WHAT YOU NEED TO DO:
If a line in the data holds the string "shadowPut", list it.

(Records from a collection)
theorem State.ctrlApply_within (s : State) (p : Page) (en drain freeze : Bool) : s.Within 0x64ff83a8cb (s.ctrlApply p en drain freeze) := by
  unfold State.ctrlApply
  extract_lets y1 y2 y3 y4 y5 y6 y7
  have h8 : s.Within 0x64ff83a8cb y7 := by
    unfold y7
    refine State.Within.trans ?_ ((State.setFld_within ..).mono (by rfl))
    refine State.Within.trans ?_ ((State.setFld_within ..).mono (by rfl))
    exact (State.setFld_within ..).mono (by rfl)
  clear_value y7
  split
  · refine State.Within.ite ?_ ?_
    · refine State.Within.ite ?_ ?_
      · exact State.Within.trans (by assumption) ((State.goQuiet_within ..).mono (by rfl))
      · exact State.Within.trans (by assumption) ((State.goSt_within ..).mono (by rfl))
    · assumption
  · refine State.Within.ite ?_ ?_
    · assumption
    · refine State.Within.ite ?_ ?_
      · refine State.Within.trans ?_ ((State.drainOn_within ..).mono (by rfl))
        refine State.Within.trans ?_ ((State.goSt_within ..).mono (by rfl))
        exact State.Within.trans (by assumption) ((State.drainTime_within ..).mono (by rfl))
      · refine State.Within.ite ?_ ?_
        · refine State.Within.trans ?_ ((State.drainOn_within ..).mono (by rfl))
          exact State.Within.trans (by assumption) ((State.goSt_within ..).mono (by rfl))
        · assumption
  · refine State.Within.ite ?_ ?_
    · assumption
    · refine State.Within.ite ?_ ?_
      · refine State.Within.trans ?_ ((State.drainOn_within ..).mono (by rfl))
        exact State.Within.trans (by assumption) ((State.drainTime_within ..).mono (by rfl))
      · refine State.Within.ite ?_ ?_
        · exact State.Within.trans (by assumption) ((State.goSt_within ..).mono (by rfl))
        · assumption
  · refine State.Within.ite ?_ ?_
    · exact State.Within.trans (by assumption) ((State.goSt_within ..).mono (by rfl))
    · refine State.Within.ite ?_ ?_
      · exact State.Within.trans (by assumption) ((State.goSt_within ..).mono (by rfl))
      · refine State.Within.ite ?_ ?_
        · exact State.Within.trans (by assumption) ((State.goSt_within ..).mono (by rfl))
        · assumption
  · refine State.Within.ite ?_ ?_
    · exact State.Within.trans (by assumption) ((State.goSt_within ..).mono (by rfl))
    · assumption
  · assumption

theorem State.ctrlWrite_within (s : State) (src : Src) (p : Page) (v : Nat) : s.Within 0x67ffb3e8ff (s.ctrlWrite src p v) := by
  unfold State.ctrlWrite
  refine State.Within.ite ?_ ?_
  · refine State.Within.ite ?_ ?_
    · exact (State.refuse_within ..).mono (by rfl)
    · exact (State.blkReset_within ..).mono (by rfl)
  · refine State.Within.ite ?_ ?_
    · exact (State.refuse_within ..).mono (by rfl)
    · exact (State.ctrlApply_within ..).mono (by rfl)

theorem State.ctrlBit_within (s : State) (src : Src) (p : Page) (f : Fld) (v : Bool) : s.Within 0x67ffb3e8ff (s.ctrlBit src p f v) := by
  unfold State.ctrlBit
  refine (State.guard_within _ _ _ _ _ (fun u => ?_) (by rfl))
  exact (State.ctrlWrite_within ..).mono (by rfl)

/-! ## Machine/Tables.lean -/

theorem State.tabAdvance_within (s : State) (p : Page) : s.Within 0x1 (s.tabAdvance p) := by
  unfold State.tabAdvance
  split
  · exact State.Within.refl _
  · refine State.Within.ite ?_ ?_
    · split
      extract_lets y1
      refine State.Within.ite ?_ ?_
      · refine State.Within.trans ?_ ((State.setFld_within ..).mono (by rfl))
        exact (State.setFld_within ..).mono (by rfl)
      · exact (State.setFld_within ..).mono (by rfl)
    · exact State.Within.refl _

theorem State.tabRead_within (s : State) (p : Page) (shadow : Bool) : s.Within 0x1 (s.tabRead p shadow).2 := by
  unfold State.tabRead
  split
  dsimp only
  exact (State.tabAdvance_within ..).mono (by rfl)

theorem State.tabCorrected_within (s : State) (p : Page) : s.Within 0x8 (s.tabCorrected p) := by
  unfold State.tabCorrected
  split
  · exact (State.bump_within ..).mono (by rfl)
  · exact State.Within.refl _

theorem State.tabReadEcc_within (s : State) (p : Page) (shadow : Bool) (ecc : EccResult) : s.Within 0x2000000009 (s.tabReadEcc p shadow ecc).2 := by
  unfold State.tabReadEcc
  split
  · refine State.Within.trans ?_ ((State.tabRead_within ..).mono (by rfl))
    exact (State.tabCorrected_within ..).mono (by rfl)
  · refine State.Within.trans ?_ ((State.draw_within ..).mono (by rfl))
    exact (State.tabRead_within ..).mono (by rfl)
  · exact (State.tabRead_within ..).mono (by rfl)

theorem State.directPut_within (s : State) (src : Src) (p : Page) (off t e w v : Nat) : s.Within 0x400083000b (s.directPut src p off t e w v) := by
  unfold State.directPut
  extract_lets y1 y2 y3 y4 y5 y6 y7 y8 y9
  split
  · refine State.Within.ite ?_ ?_
    · exact (State.refuse_within ..).mono (by rfl)
    · dsimp only [y3]
      exact (State.setTab_within ..).mono (by rfl)
  · exact (State.saWrite_within ..).mono (by rfl)
  · exact (State.saWrite_within ..).mono (by rfl)
  · refine State.Within.ite ?_ ?_
    · exact (State.refuse_within ..).mono (by rfl)
    · refine State.Within.trans ?_ ((State.ringEnChange_within ..).mono (by rfl))
      dsimp only [y3]
      exact (State.setTab_within ..).mono (by rfl)
  · refine State.Within.ite ?_ ?_
    · exact (State.refuse_within ..).mono (by rfl)
    · refine State.Within.trans ?_ ((State.dmaEn_within ..).mono (by rfl))
      dsimp only [y3]
      exact (State.setTab_within ..).mono (by rfl)
  · dsimp only [y3]
    exact (State.setTab_within ..).mono (by rfl)

theorem State.tabPut_within (s : State) (src : Src) (p : Page) (shadow : Bool) (v : Nat) : s.Within 0x400083000f (s.tabPut src p shadow v) := by
  unfold State.tabPut
  split
  extract_lets y1
  split
  · exact (State.refuse_within ..).mono (by rfl)
  · split
    · refine State.Within.ite ?_ ?_
      · exact (State.refuse_within ..).mono (by rfl)
      · refine State.Within.ite ?_ ?_
        · exact (State.refuse_within ..).mono (by rfl)
        · refine State.Within.trans ?_ ((State.setPending_within ..).mono (by rfl))
          exact (State.setTabSh_within ..).mono (by rfl)
    · exact (State.refuse_within ..).mono (by rfl)
    · refine State.Within.ite ?_ ?_
      · exact (State.refuse_within ..).mono (by rfl)
      · exact (State.directPut_within ..).mono (by rfl)
    · refine State.Within.ite ?_ ?_
      · exact (State.refuse_within ..).mono (by rfl)
      · refine State.Within.ite ?_ ?_
        · exact (State.refuse_within ..).mono (by rfl)
        · exact State.Within.refl _
    · refine State.Within.ite ?_ ?_
      · exact (State.refuse_within ..).mono (by rfl)
      · refine State.Within.ite ?_ ?_
        · exact (State.refuse_within ..).mono (by rfl)
        · exact State.Within.refl _

theorem State.tabWrite_within (s : State) (src : Src) (p : Page) (shadow : Bool) (v : Nat) : s.Within 0x400083000f (s.tabWrite src p shadow v) := by
  unfold State.tabWrite
  refine State.Within.trans ?_ ((State.tabAdvance_within ..).mono (by rfl))
  exact (State.tabPut_within ..).mono (by rfl)

theorem State.shadowPut_within (s : State) (src : Src) (p : Page) (off v : Nat) : s.Within 0x400083000f (s.shadowPut src p off v) := by
  unfold State.shadowPut
  refine State.Within.ite ?_ ?_
  · exact (State.tabWrite_within ..).mono (by rfl)
  · extract_lets y1 y2
    refine State.Within.ite ?_ ?_
    · exact State.Within.refl _
    · refine State.Within.ite ?_ ?_
      · split
        · exact (State.refuse_within ..).mono (by rfl)
        · refine State.Within.trans ?_ ((State.setPending_within ..).mono (by rfl))
          dsimp only [y2]
          refine State.Within.trans ?_ ((State.setPending_within ..).mono (by rfl))
          exact (State.setWord_within ..).mono (by rfl)
      · refine State.Within.ite ?_ ?_
        · exact (State.refuse_within ..).mono (by rfl)
        · dsimp only [y2]
          refine State.Within.trans ?_ ((State.setPending_within ..).mono (by rfl))
          exact (State.setWord_within ..).mono (by rfl)

/-! ## Machine/Timegate.lean -/

theorem State.mapGate_within (s : State) (p : Nat) (f : Gate → Gate) : s.Within 0x10000 (s.mapGate p f) := by
  unfold State.mapGate
  exact (State.mapDp_within ..).mono (by rfl)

TASK ANSWER:
theorem State.shadowPut_within (s : State) (src : Src) (p : Page) (off v : Nat) : s.Within 0x400083000f (s.shadowPut src p off v) := by
  unfold State.shadowPut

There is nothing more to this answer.